Ertragsverluste durch Re-Importe

Weitere Bremsklötze für das Geschäft in diesem Jahr sind laut Peckruhn die deutlich gewachsene Anzahl von Re-Importen (2007/08 ca. sieben Prozent, aktuell 16,1 Prozent). "Dadurch gehen in 2010 20.000 Autos am deutschen Handel vorbei, was ca. 35 Autos pro Händler entspricht und rund 30.000 Euro Ertragsverlust je Händler bedeutet. Zudem verfügen die Fahrzeuge aus dem Ausland über Ausstattungen, die wir gar nicht bestellen können. Hier haben wir echte Argumentationsprobleme und auf lange Sicht wird das eigene Netz geschwächt", so der Händlersprecher.
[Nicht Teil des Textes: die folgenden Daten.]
/-- MEM. -/
def execMemShow (va count : Nat) (lane : Option Nat) (s : State) : Res :=
  .next (printLine s "mem" ((List.range count).flatMap (fun i => memWord s lane (va + 32 * i))))

/-! ## Engines and nodes (R213, R354) -/

/-- WIN: of a branch of an engine the tokens sent and reported, the window count, the window of the stream that has the branch, and whether it
is paced. -/
def execWinShow (slice : Nat) (eng : Fin 2) (branch : Nat) (s : State) : Res :=
  printSite "win" slice (fun x =>
    let e := engineOf s x eng.val
    let sent := (e.sent.toList[branch]?).getD 0
    let rep := reportedAt e s.now branch
    let w := ((List.range 4).findSome? (fun k => (genStream s x (4 * eng.val + k)).bind (fun st => tabFind st.branches branch))).getD 0
    let n := windowCount e s.now branch
    [branch, sent, rep, n.toNat, w, (w ≠ 0 && decide ((w : Int) ≤ n) : Bool).toNat]) s

/-- What a place of the reorder window holds, as `rw` prints it: nothing of a place that is only asked for; else the SEQ of its record, the token within it,
and its state: 1 held, 2 a hole, with the cycle of its prune, the cycle of its re-request (0: none sent yet) and the prunes of the stream, 3 lost, 4 faulted
(R354). -/
def placeVals (st : Stream) (r : RoTok) : List Nat :=
  let head := [r.idx / (st.pat.rlen + 1), r.idx % (st.pat.rlen + 1)]
  match r.st with
  | .asked => []
  | .data _ => head ++ [1, 0, 0, 0]
  | .hole pruned again => head ++ [2, pruned, again.getD 0, st.prunes]
  | .gone _ => head ++ [3, 0, 0, 0]
  | .fault _ _ => head ++ [4, 0, 0, 0]

/-- RW: of each flow of an engine its id, whether it is lossy, the next SEQ to emit, and each held response or hole; and the space reserved, of 256. -/
def execRwShow (slice : Nat) (eng : Fin 2) (s : State) : Res :=
  printSite "rw" slice (fun x =>
    (List.range 4).flatMap (fun k =>
      match genStream s x (4 * eng.val + k) with
      | none => []
      | some st => [st.sid, st.lossy.toNat, st.emit / (st.pat.rlen + 1)] ++ st.win.flatMap (placeVals st))
    ++ [windowUsed s x eng.val false, 256]) s

/-- TRIM. -/
def execTrimShow (of : TrimOf) (s : State) : Res := .next (printLine s "trim" [tabGet s.trims (trimOfKey s.huash.sel of) 0])

/-! ## The matrix unit (R351, R354) -/

/-- The format of a slot, as a number. -/
def fmtCode : SlotFmt → Nat
  | .none => 0 | .bf16 => 1 | .desc d => 2 + d.toNat

/-- Lines about slots of tiles of the selected grove. -/
def printSlots (cmd : String) (l : List (Nat × Nat)) (f : Tile → Nat → List Nat) (s : State) : Res :=
  .next (printLine s cmd (l.flatMap (fun k => ((selSite s k.1).map (fun x => f (s.tile x) k.2)).getD [])))

/-- SLOT: the owner, the bytes pending, the use count, the element format. -/
def execSlotShow (slots : List (Nat × Nat)) (s : State) : Res :=
  printSlots "slot" slots (fun t n =>
    match t.slots.toList[n]? with
    | none => []
    | some x => [(x.claim.map (· + 1)).getD 0, x.pending, x.use] ++ shown s x.gen t.gen (fmtCode x.fmt)) s

/-- BOUNDS. -/
def execBoundsShow (slots : List (Nat × Nat)) (s : State) : Res :=
  printSlots "bounds" slots (fun t n =>
    match t.bounds.toList[n]? with
    | none => []
    | some b => [b.lo, b.hi, b.n].flatMap (shown s b.gen t.gen)) s

/-- MS. -/
def execMsShow (site : Nat) (s : State) : Res :=
  printSite "ms" site (fun x =>
    let m := (s.tile x).ms
    [m.cl, m.snan.toNat, m.inf.toNat, m.nan.toNat, m.psp.toNat]) s

/-- `n` bytes of a store within a granule, as the debugger reads them (R92): as the tenant sees them, stale bytes as zero and never trapping, or
under a capability their raw contents and the stamp. -/
def storeShown (s : State) (tab : Tab Gran) (gen off n : Nat) : Nat × List Nat :=
  if privPath s then
    (let x := tabGet tab (off / 64) {}
     (field x.val.toNat (8 * (off % 64)) (8 * n), [x.gen]))
  else ((storeRead tab gen false (n + 1) off n).toOption.getD 0, [])
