-- ==== Sys2Proof/WellFormed.lean ====
section
/-! DEFINITION. Well-formed instructions: the terms of Instr that a word encodes (R232, R233, R259, R267, R278, R285,
R289). A control instruction's types already keep its fields in range; a tile instruction is checked against its shape. -/

namespace Sys2Proof

/-- A lane instruction's fields pass the checks of its opcode (R233, R235). -/
def laneWf (opc : Nat) (l : Lane) : Bool :=
  match laneRow opc with
  | some (sh, _) =>
    (match laneChecks sh l.sa.code l.sb.code l.sc.code l.omsk.toNat l.lt.code l.rnd.code l.fmtx l.xa.toNat l.imm.toNat
        l.keep l.sat with
     | .ok _ => true
     | .error _ => false)
  | none => false

/-- An immediate field may be nonzero only where a source selects it (R231). -/
def immWf (srcs : List Sel) (imm : BitVec 21) : Bool := srcs.contains .imm || imm = 0

/-- The checks of the other tile words. -/
def otherWf : Instr → Bool
  | .emit a b om imm => om ≠ 0 && immWf [a, b] imm
  | .emitP a b om imm => om ≠ 0 && immWf [a, b] imm
  | .setw _ a imm => immWf [a] imm
  | .ash _ om => om ≠ 0
  | .ctok _ a imm => immWf [a] imm
  | .tmove o => [o.src, o.dst, o.len].contains .imm || (o.immHi = 0 && (o.notify || o.cin = 0))
  | .loop n m _ => n ≤ m
  | _ => true

/-- Whether some word encodes the instruction. -/
def Instr.wf (i : Instr) : Bool :=
  match encodeControl i with
  | some _ => true
  | none =>
    match laneOf i with
    | some (opc, l) => laneWf opc l
    | none => (encodeOther i).isSome && otherWf i

/-- Whether the row is an event: a step with no word (spec/95_what_each_step_holds.md). The two unassigned-opcode rows are
steps of an issuing unit and are no events. -/
def Instr.isEvent (i : Instr) : Bool :=
  (encodeControl i).isNone && (encodeTile i).isNone && i ≠ .unassignedControlOpcode && i ≠ .unassignedTileOpcode

end Sys2Proof
end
Als Lösung für die Problematik sehen die Vertragspartner vor allem Preisharmonisierungen. SAD-Chef Schmitt erklärte dazu: "Diese Autos sind vor allem Überbestände aus Ländern wie Polen, Tschechien, Slowenien, Ungarn und dem Baltikum. Dagegen können wir auch aus GVO-Sicht kaum etwas unternehmen." Verschärft werde die Situation durch hohe Währungsschwankungen in den Nicht-Euro-Ländern. "Allerdings können Sie sicher sein, dass ich bei jedem Treffen mit den anderen Märkten immer wieder in Ihrem Sinne auf dieses Thema eingehe", betonte der Geschäftsführer.